There were 222 households, out of which 38.3% had children under the age of 18 living with them, 67.1% were married couples living together, 3.6% had a female householder with no husband present, and 25.2% were non-families. 19.4% of all households were made up of individuals, and 8.1% had someone living alone who was 65 years of age or older. The average household size was 2.71 and the average family size was 3.11.

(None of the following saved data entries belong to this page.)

/-- Two states agree on a part. -/
def Part.same (p : Part) (s t : Machine.State) : Prop :=
  match p with
  | .pending => t.pending = s.pending
  | .regs => t.regs = s.regs
  | .lanes => t.lanes = s.lanes
  | .integ => t.integ = s.integ
  | .skrx => t.skrx = s.skrx
  | .sktx => t.sktx = s.sktx
  | .ports => t.ports = s.ports
  | .loom => t.loom = s.loom
  | .trd => t.trd = s.trd
  | .fine => t.fine = s.fine
  | .prot => t.prot = s.prot
  | .blz => t.blz = s.blz
  | .beat => t.beat = s.beat
  | .bmy => t.bmy = s.bmy
  | .wvr => t.wvr = s.wvr
  | .ten => t.ten = s.ten
  | .fmn => t.fmn = s.fmn
  | .mbx => t.mbx = { s.mbx with mem := t.mbx.mem, slot0 := t.mbx.slot0, slot1 := t.mbx.slot1 }
  | .mbxMem => t.mbx.mem = s.mbx.mem ∧ t.mbx.slot0 = s.mbx.slot0 ∧ t.mbx.slot1 = s.mbx.slot1
  | .bank => t.bank = { s.bank with mem := t.bank.mem }
  | .bankMem => t.bank.mem = s.bank.mem
  | .skid => t.skid = s.skid
  | .tly => t.tly = s.tly
  | .pcie => t.pcie = s.pcie
  | .pwr => t.pwr = s.pwr
  | .jtag => t.jtag = s.jtag
  | .tst => t.tst = s.tst
  | .out => t.out = s.out
  | .resp => t.resp = s.resp
  | .free => t.free = s.free

/-- Only the parts listed may differ. -/
def only (ps : List Part) (s t : Machine.State) : Prop := ∀ p, p ∉ ps → p.same s t

/-- The parts of the state that each command may change. -/
def touches : Instr → List Part
  | .marchRowLock =>
      [.bank]
  | .refActivityGap _ | .refActiveRestored _ | .lrQlChange _ | .loopStageAdvance | .hoValidSet | .selectedRefLost | .pullComplete
    =>
      [.beat]
  | .helloInterval | .rsvTmo _ _ =>
      [.bmy]
  | .fineEntryReload _ _ =>
      [.fine]
  | .heartbeatWireEdge _ | .islandFault _ =>
      [.fmn]
  | .signalDetectRestored _ | .clockRecoveryLocked _ | .codewordLockAcquired _ =>
      [.lanes]
  | .heddleEntryReload _ _ =>
      [.loom]
  | .smbReadIdentity | .smbReadPower | .smbReadTemperatures =>
      [.out]
  | .pcieD3hotEntry =>
      [.pcie]
  | .linkDownDeclared _ =>
      [.ports]
  | .holdoffExpire _ _ _ | .wtrExpire _ | .legAcquired _ _ | .hbmNotReady _ =>
      [.prot]
  | .smbSetPointer _ | .powerOn _ | .resetNAssert _ =>
      [.pwr]
  | .hdlReadDone | .fineMapReadDone =>
      [.regs]
  | .tileArmAck _ =>
      [.trd]
  | .ppsOutEdge =>
      [.beat, .out]
  | .jtagTapReset | .jtagExtest | .jtagIdcode | .jtagSamplePreload _ | .jtagClamp | .jtagHighz | .jtagBypass _ | .jtagDbgAcc _ =>
      [.jtag, .out]
  | .standbyCopyDone =>
      [.loom, .trd]
  | .pcieRequestsResume _ _ _ | .pcieLinkUp _ _ =>
      [.pcie, .out]
  | .hbmReady _ =>
      [.prot, .pwr]
  | .bankHandoverDone _ | .fuseBurnDone =>
      [.regs, .bank]
  | .freqMonitorWindow _ _ =>
      [.regs, .beat]
  | .idOfferTimeout | .teardownResend _ | .bamryAudit | .bamryAgentRestart =>
      [.regs, .bmy]
  | .recentre _ _ _ =>
      [.regs, .lanes]
  | .warmFineAsgRestore =>
      [.regs, .pwr]
  | .tlyReadDone =>
      [.regs, .tly]
  | .trdArm =>
      [.trd, .out]
  | .twCmdTimeout =>
      [.tst, .out]
  | .helloRx _ _ | .idReqRx _ _ | .idOfferRx _ _ | .idAckRx _ _ | .setupRx _ _ | .confirmRx _ _ | .refuseRx _ _ | .teardownRx _ _
    | .tdAckRx _ _ =>
      [.lanes, .bmy, .tly]
  | .dmaGo _ _ | .dmaAbort _ | .cdpUncorrectableFault =>
      [.regs, .pcie, .out]
  | .portTileWake _ =>
      [.regs, .ports, .pwr]
  | .msixVectorUnmask _ =>
      [.mbx, .mbxMem, .pcie, .out]
  | .marchRowDone _ =>
      [.regs, .bank, .pcie, .out]
  | .candidateQualified _ | .frefPinChange _ _ | .alignStart _ | .alignComplete =>
      [.regs, .beat, .pcie, .out]
  | .helloLossTimeout _ | .bamryAgentLost =>
      [.regs, .bmy, .pcie, .out]
  | .fineEccUncorrectable _ =>
      [.regs, .fine, .pcie, .out]
  | .laneHeaderRx _ _ _ =>
      [.regs, .lanes, .beat, .tly]
  | .heddleEccUncorrectable _ =>
      [.regs, .loom, .pcie, .out]
  | .pcieLinkDown | .pcieHotReset =>
      [.regs, .mbx, .mbxMem, .pcie]
  | .tracePostComplete =>
      [.regs, .pcie, .tst, .out]
  | .selvEccUncorrectable _ _ _ =>
      [.regs, .prot, .pcie, .out]
  | .tenAgentLost =>
      [.regs, .ten, .pcie, .out]
  | .tallyFold | .snapshot =>
      [.regs, .tly, .pcie, .out]
  | .marchTestDone _ =>
      [.regs, .bank, .bankMem, .pcie, .out]
  | .blzRunDone _ =>
      [.regs, .blz, .bank, .pcie, .out]
  | .checkpointFlashInterval =>
      [.regs, .fmn, .bank, .pcie, .out]
  | .mbxCommandTake _ | .ping _ | .fwActivate _ _ | .mgmtCfg _ =>
      [.regs, .fmn, .mbx, .pcie, .out]
  | .defectDeclared _ | .defectCleared _ =>
      [.regs, .integ, .ten, .pcie, .out]
  | .skeinHeaderRx _ _ =>
      [.regs, .lanes, .integ, .skrx, .tly]
  | .fawHuntMatch _ _ _ | .framerSync _ _ =>
      [.regs, .lanes, .ten, .pcie, .out]
  | .lnPatErrCntRead _ _ | .skidLowmarkRead _ | .tstTrRd3Read _ =>
      [.regs, .pcie, .tst, .out, .resp]
  | .hbmPowerOn _ | .hbmPowerOff _ =>
      [.regs, .prot, .pcie, .pwr, .out]
  | .clusterPowerOn _ =>
      [.regs, .wvr, .pcie, .pwr, .out]
  | .dmaDone _ _ =>
      [.regs, .bank, .bankMem, .pcie, .out, .resp]
  | .boltRecordWrite _ =>
      [.regs, .bank, .bankMem, .tly, .pcie, .out]
  | .bankRead _ _ _ =>
      [.regs, .bank, .pcie, .tst, .out, .resp]
  | .beatLocked | .beatLockLost | .beatAcqTimeout | .holdoverMaxExpire =>
      [.regs, .beat, .pcie, .tst, .out, .free]
  | .beatDcoLoRead _ =>
      [.regs, .beat, .pcie, .tst, .out, .resp]
  | .ckptFlash _ =>
      [.regs, .fmn, .mbx, .bank, .pcie, .out]
  | .fwWrite _ _ _ =>
      [.regs, .fmn, .mbx, .mbxMem, .pcie, .out]
  | .status _ =>
      [.regs, .fmn, .mbx, .pcie, .out, .free]
  | .mgmtMessageRx _ _ =>
      [.regs, .lanes, .mbx, .tly, .pcie, .out]
  | .protApsChgqRead _ | .protEvqRead _ =>
      [.regs, .prot, .pcie, .tst, .out, .resp]
  | .skidAlloc _ =>
      [.regs, .skid, .pcie, .tst, .out, .resp]
  | .mbxTreadle _ | .mbxFine _ =>
      [.regs, .trd, .fine, .mbx, .pcie, .out]
  | .hdlRead _ | .fineAsgWrite _ _ _ | .fineMapRead _ | .selvCfgWrite _ _ | .bmyDevidWrite _ _ | .wvrRoleReqWrite _ _ _ |
    .mbxCqTailWrite _ _ _ | .tlyHclr _ | .gvecEoi _ _ | .tstCfgWrite _ _ | .tstPertEnWrite _ _ | .lnPerturbWrite _ _ _ _ |
    .shedPerturbWrite _ _ _ | .beatPerturbWrite _ _ _ =>
      [.regs, .wvr, .pcie, .tst, .out, .resp]
  | .bankWrite _ _ _ _ _ | .bankAliasSet _ _ _ _ | .bankAliasClear _ _ _ _ | .skidBufferWrite _ _ _ _ _ =>
      [.regs, .bank, .bankMem, .pcie, .tst, .out, .resp]
  | .beatDcoLoWrite _ _ | .beatDcoHiWrite _ _ | .beatClrHo _ | .beatAlignGo _ | .beatAlignCancel _ =>
      [.regs, .beat, .wvr, .pcie, .tst, .out, .resp]
  | .mgmtSend _ =>
      [.regs, .bmy, .fmn, .mbx, .tly, .pcie, .out]
  | .heldRelease _ | .foremanBoot _ _ | .bootTimeout _ | .formerHolderPowerOff =>
      [.regs, .fmn, .pcie, .pwr, .tst, .out, .free]
  | .signalDetectLost _ _ | .clockRecoveryLost _ _ | .codewordLockLost _ _ | .fawExpected _ _ | .framerOutOfSync _ _ =>
      [.regs, .lanes, .skrx, .ten, .tly, .pcie, .out]
  | .recentreCommand _ _ | .lnIntgWrite _ _ _ _ =>
      [.regs, .lanes, .wvr, .pcie, .tst, .out, .resp]
  | .fopPmSet _ | .fopNrSet _ | .fopToSet _ | .apsAgentLost | .acqTimeout _ | .storeFillComplete _ | .autoRetime _ =>
      [.regs, .prot, .ten, .pcie, .tst, .out, .free]
  | .protGcfgWrite _ _ _ | .protClear _ _ | .protLockout _ _ | .protForce _ _ _ | .protManualP _ _ _ | .protManualW _ _ |
    .protExercise _ _ | .protRetime _ _ | .protAgentHbWrite _ _ =>
      [.regs, .prot, .wvr, .pcie, .tst, .out, .resp]
  | .bankOwnWrite _ _ _ | .bankFuseKey _ _ | .bankFuseCmd _ _ =>
      [.regs, .wvr, .bank, .pcie, .tst, .out, .resp]
  | .fmnLeaseClaim _ _ | .fmnLeaseRenew _ _ | .fmnLeaseRel _ _ | .fmnSelfWrite _ _ _ =>
      [.regs, .wvr, .fmn, .pcie, .tst, .out, .resp]
  | .pwrDomCtrlWrite _ _ | .glbRstKeyWrite _ _ | .glbRstCmdCold _ | .glbRstCmdWarm _ | .glbRstCmdCp _ =>
      [.regs, .wvr, .pcie, .pwr, .tst, .out, .resp]
  | .tstTrEmit _ _ _ | .tstTrStart _ | .tstTrStop _ | .tstTrTrig _ =>
      [.regs, .wvr, .pcie, .tst, .out, .resp, .free]
  | .weaverAutoRestart _ | .weaverSleep _ | .weaverWake _ _ =>
      [.regs, .wvr, .tly, .pcie, .tst, .out, .free]
  | .tlyRead _ | .tlyClear _ | .tlySnapNow _ | .tlySnapAt _ =>
      [.regs, .wvr, .tly, .pcie, .tst, .out, .resp]
  | .checkpointInterval =>
      [.regs, .fmn, .bank, .bankMem, .pcie, .tst, .out, .free]
  | .d2dLinkRegained _ =>
      [.regs, .integ, .skrx, .ports, .tly, .pcie, .pwr, .out]
  | .d2dLinkLost _ _ =>
      [.regs, .ports, .pcie, .pwr, .jtag, .tst, .out, .resp]
  | .apsMessageAccept _ =>
      [.regs, .prot, .ten, .tly, .pcie, .tst, .out, .free]
  | .mbxTreadleReply | .mbxFineReply =>
      [.regs, .ten, .fmn, .mbx, .bank, .pcie, .tst, .out]
  | .commit | .query | .fence | .fenceDone | .trdCompletionsPost | .pwaitExpire | .tconnect | .tdisconnect | .treconnect | .tlock
    | .tforceAis | .trelease | .fineCommit | .tretagIn | .tretagOut | .tquery | .fineFence | .fineFenceDone | .fineCompletionsPost |
    .fineBadOpcode =>
      [.regs, .trd, .fine, .bank, .bankMem, .pcie, .tst, .out]
  | .mailboxReplay =>
      [.regs, .trd, .fine, .ten, .fmn, .mbx, .pcie, .out]
  | .trdEnqueue _ _ _ | .fineEnqueue _ _ _ =>
      [.regs, .trd, .fine, .wvr, .pcie, .tst, .out, .resp]
  | .marchStart _ _ | .marchAbort _ =>
      [.regs, .wvr, .bank, .bankMem, .pcie, .tst, .out, .resp]
  | .wvrInboxPop _ _ | .fmnInboxPop _ =>
      [.regs, .wvr, .fmn, .skid, .pcie, .tst, .out, .resp]
  | .blzClaim _ _ | .blzRelease _ _ | .blzUdata32Write _ _ _ | .blzUdata8Write _ _ _ | .blzInit _ _ | .blzRunBlock _ _ _ |
    .blzAbort _ _ | .blzUrunWrite _ _ _ _ =>
      [.regs, .blz, .wvr, .bank, .pcie, .tst, .out, .resp, .free]
  | .clusterPowerOff _ =>
      [.regs, .blz, .wvr, .tly, .pcie, .pwr, .tst, .out, .free]
  | .ckptNow _ =>
      [.regs, .fmn, .mbx, .bank, .bankMem, .pcie, .tst, .out, .free]
  | .connect | .disconnect | .connectP | .reconnect | .lock | .forceAis | .release | .abort | .defrag | .retag | .armDeadline |
    .trdBatchTimeout | .fineAbort | .fineBatchTimeout | .trdBadOpcode =>
      [.regs, .loom, .trd, .fine, .bank, .bankMem, .pcie, .tst, .out]
  | .fineLoomCommit =>
      [.regs, .trd, .fine, .bank, .bankMem, .pcie, .tst, .out, .free]
  | .skidFree _ _ =>
      [.regs, .wvr, .bank, .bankMem, .skid, .pcie, .tst, .out, .resp]
  | .perfCollect _ =>
      [.regs, .wvr, .bank, .bankMem, .tly, .pcie, .tst, .out, .free]
  | .fmnStartA _ | .fmnStartB _ | .fmnStopA _ | .fmnStopB _ | .fmnClrFail _ =>
      [.regs, .wvr, .fmn, .pcie, .pwr, .tst, .out, .resp, .free]
  | .agentCompletion | .setupTmo _ | .bmyReqBadOp =>
      [.regs, .bmy, .wvr, .bank, .bankMem, .tly, .pcie, .tst, .out, .free]
  | .portTileUp _ =>
      [.regs, .lanes, .integ, .ports, .ten, .pcie, .pwr, .tst, .out, .free]
  | .lnModeWrite _ _ _ =>
      [.regs, .lanes, .skrx, .wvr, .ten, .tly, .pcie, .tst, .out, .resp]
  | .roleRequestServe _ _ =>
      [.regs, .wvr, .fmn, .bank, .bankMem, .tly, .pcie, .tst, .out, .free]
  | .clusterIdle _ =>
      [.regs, .wvr, .fmn, .bank, .tly, .pcie, .pwr, .tst, .out, .free]
  | .tenList | .tenState | .tenCount | .tenProt | .tenantEventWrite _ =>
      [.regs, .wvr, .ten, .bank, .bankMem, .tly, .pcie, .tst, .out, .free]
  | .heddleCommit =>
      [.regs, .loom, .trd, .fine, .prot, .bank, .bankMem, .pcie, .tst, .out, .free]
  | .trdAbortOpen _ | .trdFlushQ _ | .fineAbortOpen _ | .fineFlushQ _ =>
      [.regs, .loom, .trd, .fine, .wvr, .bank, .bankMem, .pcie, .tst, .out, .resp]
  | .foremanRevertWtr | .handover _ =>
      [.regs, .trd, .fine, .fmn, .mbx, .bank, .bankMem, .pcie, .tst, .out, .free]
  | .drainTimeout _ | .weaverFault _ _ | .weaverWatchdog _ =>
      [.regs, .wvr, .fmn, .bank, .bankMem, .skid, .tly, .pcie, .tst, .out, .free]
  | .wvrPost _ _ _ | .fmnPost _ _ _ =>
      [.regs, .wvr, .fmn, .bank, .bankMem, .skid, .tly, .pcie, .tst, .out, .resp]
  | .roleImageLoaded _ =>
      [.regs, .wvr, .fmn, .bank, .bankMem, .tly, .pcie, .pwr, .tst, .out, .free]
  | .portTileSleep _ =>
      [.regs, .lanes, .integ, .skrx, .sktx, .ports, .pcie, .pwr, .tst, .out, .resp, .free]
  | .errlogRead _ _ =>
      [.regs, .prot, .beat, .wvr, .fmn, .bank, .skid, .pcie, .tst, .out, .resp, .free]
  | .bmyReqSetup | .bmyReqTeardown | .retryBackoff _ =>
      [.regs, .trd, .fine, .bmy, .wvr, .bank, .bankMem, .tly, .pcie, .tst, .out, .free]
  | .wvrCmdDrained _ _ | .wvrCmdHalt _ _ | .wvrCmdResume _ _ | .wvrCmdRestart _ _ =>
      [.regs, .wvr, .fmn, .bank, .bankMem, .skid, .tly, .pcie, .tst, .out, .resp, .free]
  | .handoffRetagDone =>
      [.regs, .wvr, .ten, .fmn, .mbx, .bank, .bankMem, .tly, .pcie, .tst, .out, .free]
  | .smbReadRegister =>
      [.regs, .prot, .beat, .wvr, .fmn, .bank, .skid, .pcie, .pwr, .tst, .out, .resp, .free]
  | .tenHandoff =>
      [.regs, .trd, .fine, .wvr, .ten, .fmn, .mbx, .bank, .bankMem, .skid, .tly, .pcie, .tst, .out, .free]
  | .leaseTick | .leaseExpire | .wireTimeout | .cpReset =>
      [.regs, .loom, .trd, .fine, .wvr, .fmn, .mbx, .bank, .bankMem, .skid, .tly, .pcie, .pwr, .tst, .out, .free]
  | .irqRawClear _ _ _ _ | .irqForce _ _ _ =>
      [.regs, .lanes, .skrx, .loom, .trd, .fine, .prot, .blz, .beat, .bmy, .wvr, .ten, .fmn, .mbx, .bank, .bankMem, .skid, .tly,
      .pcie, .pwr, .tst, .out, .resp, .free]
  | .warmReset =>
      [.regs, .lanes, .integ, .skrx, .sktx, .loom, .trd, .fine, .prot, .blz, .beat, .bmy, .wvr, .ten, .fmn, .mbx, .bank, .bankMem,
      .skid, .tly, .pcie, .pwr, .tst, .out, .free]
  | .registerWrite _ _ _ _ | .policyInterval _ _ | .guardedWrite _ _ _ | .smbWriteRegister _ | .twiuriLine _ | .twHelp | .twId |
    .twRd _ _ | .twWr _ _ | .twSet _ _ _ | .twLane _ _ | .twSkein _ _ _ | .twHdl _ _ _ _ | .twTcmd _ | .twFcmd _ | .twProt _ |
    .twBeat | .twFmn | .twWvr _ | .twTally _ _ _ _ | .twTraceStart | .twTraceStop | .twTraceTrig | .twTraceDump _ | .twResetCold |
    .twResetWarm | .twResetCp | .twBaud _ | .twLock =>
      [.regs, .lanes, .skrx, .loom, .trd, .fine, .prot, .blz, .beat, .bmy, .wvr, .ten, .fmn, .mbx, .mbxMem, .bank, .bankMem,
      .skid, .tly, .pcie, .pwr, .tst, .out, .resp, .free]
  | .powerOff | .thermalTrip =>
      [.regs, .lanes, .integ, .skrx, .sktx, .ports, .loom, .trd, .fine, .prot, .blz, .beat, .bmy, .wvr, .ten, .fmn, .mbx, .mbxMem,
      .bank, .bankMem, .skid, .tly, .pcie, .pwr, .jtag, .tst]
  | .dbgAccDone =>
      [.regs, .lanes, .skrx, .loom, .trd, .fine, .prot, .blz, .beat, .bmy, .wvr, .ten, .fmn, .mbx, .mbxMem, .bank, .bankMem,
      .skid, .tly, .pcie, .pwr, .jtag, .tst, .out, .resp, .free]
  | .pickSwitch _ | .threadPickRead _ _ _ =>
      [.regs, .lanes, .integ, .skrx, .sktx, .ports, .loom, .trd, .fine, .prot, .blz, .beat, .bmy, .wvr, .ten, .fmn, .mbx, .bank,
      .bankMem, .skid, .tly, .pcie, .pwr, .tst, .out, .resp, .free]
  | .coldReset _ _ =>
      [.regs, .lanes, .integ, .skrx, .sktx, .ports, .loom, .trd, .fine, .prot, .blz, .beat, .bmy, .wvr, .ten, .fmn, .mbx, .mbxMem,
      .bank, .bankMem, .skid, .tly, .pcie, .pwr, .jtag, .tst, .out]
  | .moduleBoltBoundary _ =>
      [.regs, .lanes, .integ, .skrx, .sktx, .ports, .loom, .trd, .fine, .prot, .blz, .beat, .bmy, .wvr, .ten, .fmn, .mbx, .mbxMem,
      .bank, .bankMem, .skid, .tly, .pcie, .pwr, .jtag, .tst, .out, .resp, .free]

In the township the population was spread out, with 28.4% under the age of 18, 5.0% from 18 to 24, 24.8% from 25 to 44, 29.2% from 45 to 64, and 12.6% who were 65 years of age or older. The median age was 39 years. For every 100 females, there were 102.7 males. For every 100 females age 18 and over, there were 99.5 males.

The median income for a household in the township was $63,542, and the median income for a family was $73,365. Males had a median income of $77,708 versus $41,875 for females. The per capita income for the township was $37,396. About 1.6% of families and 3.7% of the population were below the poverty line, including 8.5% of those under age 18 and 8.7% of those age 65 or over.